Schematic representation of the various BBB in vitro models. Cells are isolated from whole brain tissue (non-human origin) or from biopsied tissue samples (human origin). From these sources, primary cultures of BMECs, astrocytes, pericytes and neurons can be achieved. In the case of BMECs, immortalized cells lines have been established from both rodent (bEnd.3, RBE4) and human (hCMEC/D3) cells. Cells can be cultivated in either a BMEC monoculture or in a co-culture model including any combination of astrocytes, pericytes and neurons. Co-cultures can be established in a non-contact manner or in a contact manner by seeding a co-cultured cell on the other side of the filter.

Figure 3

Methods for differentiating hPSCs. hPSCs can be differentiated to many different somatic cell types by manipulating a variety of conditions. Soluble cues, including growth factors and small molecules, can activate or inhibit signaling pathways to help direct cell fate. Extracellular matrix composition can also influence cell fate.

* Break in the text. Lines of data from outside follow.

/-- The function of some sections, when every one holds the same IMAGE_ID (R242). -/
def State.imageOf (s : State) (us : List Nat) : Option Image :=
  match us with
  | [] => none
  | u :: _ =>
    match s.vectorSection? u with
    | none => none
    | some im => if us.all (fun i => match s.vectorSection? i with | some j => decide (j.id = im.id) | none => false)
        then some im else none

/-- A vector task joins its slot's queue; `image` is set when its class was known and checked at issue. -/
def queueVector (c : SlotCtx) (op : VecOp) (u : BitVec 8) (d : VecDesc) (im : Option Image) (s : State) : State :=
  let k := vecSlot c
  let x : VecTask :=
    { id := s.nextId, slot := k, ctx := c, job := s.jobOf c, op := op, units := u, d := d, issued := s.clk.cycle,
      start := 0, fin := 0, writes := [], stats := none, scaleUpdate := false, record := false, image := im, fails := false,
      broken := false }
  (s.modEng (fun e => { e with vq := tmod noVec e.vq k (fun q => q ++ [x]) })).takeId

/-- What the check of a vector slot finds, and the image when its class is known (R245). -/
def vecCheck (op : VecOp) (us : List Nat) (d : VecDesc) (a : Nat) (s : State) : Option DescFault × Option Image :=
  match op with
  | .rotate => (checkVector s.mem clsRotate d a, none)
  | .config => (if spotBad d.src d.e then some (rangeAt 0x8F a) else none, none)
  | .run =>
    if s.configOn us then (none, none)
    else
      match s.imageOf us with
      | some im => (checkVector s.mem im.cls d a, some im)
      | none => (none, none)

/-- A vector slot (R158). -/
def opVector (op : VecOp) (c : SlotCtx) (u : BitVec 8) (desc : BitVec 20) (pre s : State) : State :=
  let a := 128 * desc.toNat
  if pre.gated blkBuffer then taskFault c none 0 { cause := causeBus, detail := 0, addr := 0 } s
  else if !inBuffer a 128 then taskFault c none 0 { cause := causeDesc, detail := 0, addr := a } s
  else
    let d := vecDesc (numAt pre.mem a 128)
    let y := if d.syncV then some d.sync else none
    let ku := vecUnits op u
    if ku.2 = [] ∨ ku.2.any (fun i => !s.unitUsable ku.1 i) then taskFault c y d.opTag (rangeAt 0x102 0) s
    else
      let r := vecCheck op ku.2 d a { pre with eng := s.eng }
      match r.1 with
      | some f => taskFault c y d.opTag f s
      | none => queueVector c op u d r.2 s

/-- The queue of a vector slot is full (R159). -/
def vectorFull (k : Nat) (s : State) : Bool := decide (4 ≤ (tget noVec s.eng.vq k).length)

/-- A vector slot command: with its queue full the bundle stalls (R159). -/
def vectorCmd (op : VecOp) (c : SlotCtx) (u : BitVec 8) (desc : BitVec 20) (s : State) : Result :=
  if vectorFull (vecSlot c) s then .next (beginStall s) else slotCmd (opVector op c u desc) s

def execRun (c : SlotCtx) (units : BitVec 8) (desc : BitVec 20) (s : State) : Result := vectorCmd .run c units desc s
def execConfig (c : SlotCtx) (units : BitVec 8) (desc : BitVec 20) (s : State) : Result := vectorCmd .config c units desc s
def execRotate (c : SlotCtx) (units : BitVec 8) (desc : BitVec 20) (s : State) : Result := vectorCmd .rotate c units desc s

/-! ## Quantising (R202 to R204, R212) -/

/-- What quantising a group gives: its scale code, the output patterns, and its counts. -/
structure Quant where
  scale : BitVec 8
  pats  : List Nat
  clips : Nat
  zeros : Nat
  nans  : Nat
deriving DecidableEq, Repr

def FVal.isNan (v : FVal) : Bool := match v with | .nan _ => true | _ => false

/-- Neither zero nor NaN. -/
def FVal.nonZero (v : FVal) : Bool := match v with | .fin _ m _ => decide (m ≠ 0) | .inf _ => true | .nan _ => false

/-- One value under an exponent: its pattern, whether it saturated, whether the output represents zero. -/
def quantOne (code : Nat) (v : FVal) (e : Int) : Nat × Bool × Bool :=
  let x := v.scale (-e)
  if code = 2 then
    let p := toFp8 x
    (p, satFp8 x, decide (p % 128 = 0))
  else
    let (k, sat) := toIntCode (codeMax code) x
    (enc (if code = 3 then 8 else 4) k, sat, decide (k = 0))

Autocrine, paracrine, or juxtacrine signaling between neighboring cells can substantially affect differentiation outcomes. Mechanical forces can also be applied to guide hPSC differentiation.

Figure 4

Schematic representation of BMEC-NPC co-culture schemes. a) NPCs were first utilized to examine non-contact interactions with rat BMECs. b) NPCs of rat and human origin were pre-differentiated to mixtures of neurons, astrocytes, and oligodendrocytes and co-cultured with rat BMECs. Human NPCs differentiated for 9 days yield progeny such as βIII tubulin⁺ neurons (left panel; red) and GFAP⁺ astrocytes (right panel; red) with extensive nestin expression (green). Scale bars indicate 50 μm.

Figure 5

Progress towards an all-human stem cell-derived in vitro BBB model. hPSCs can be co-differentiated as a mixture of neural cells and BMECs, and the BMECs can be subcultured as a pure monolayer expressing typical endothelial and BBB markers such as PECAM-1, VE-cadherin, occludin, and claudin-5. Several options are theoretically possible for creating an all-human BBB model with these hPSC-derived BMECs. Human NPCs could potentially be used to create a BMEC/NPC co-culture model as a representative in vitro model of the developing human BBB. Alternatively, human NPCs could be pre-differentiated into mixed neuron/astrocyte cultures to model the adult BBB. Ideally, future applications will involve using hPSCs to obtain all the different cells forming the neurovascular unit. This approach could also facilitate the use of hiPSCs derived from both healthy and diseased patients to obtain a physiological or diseased model of the human BBB in vitro. Scale bar indicates 25 μm.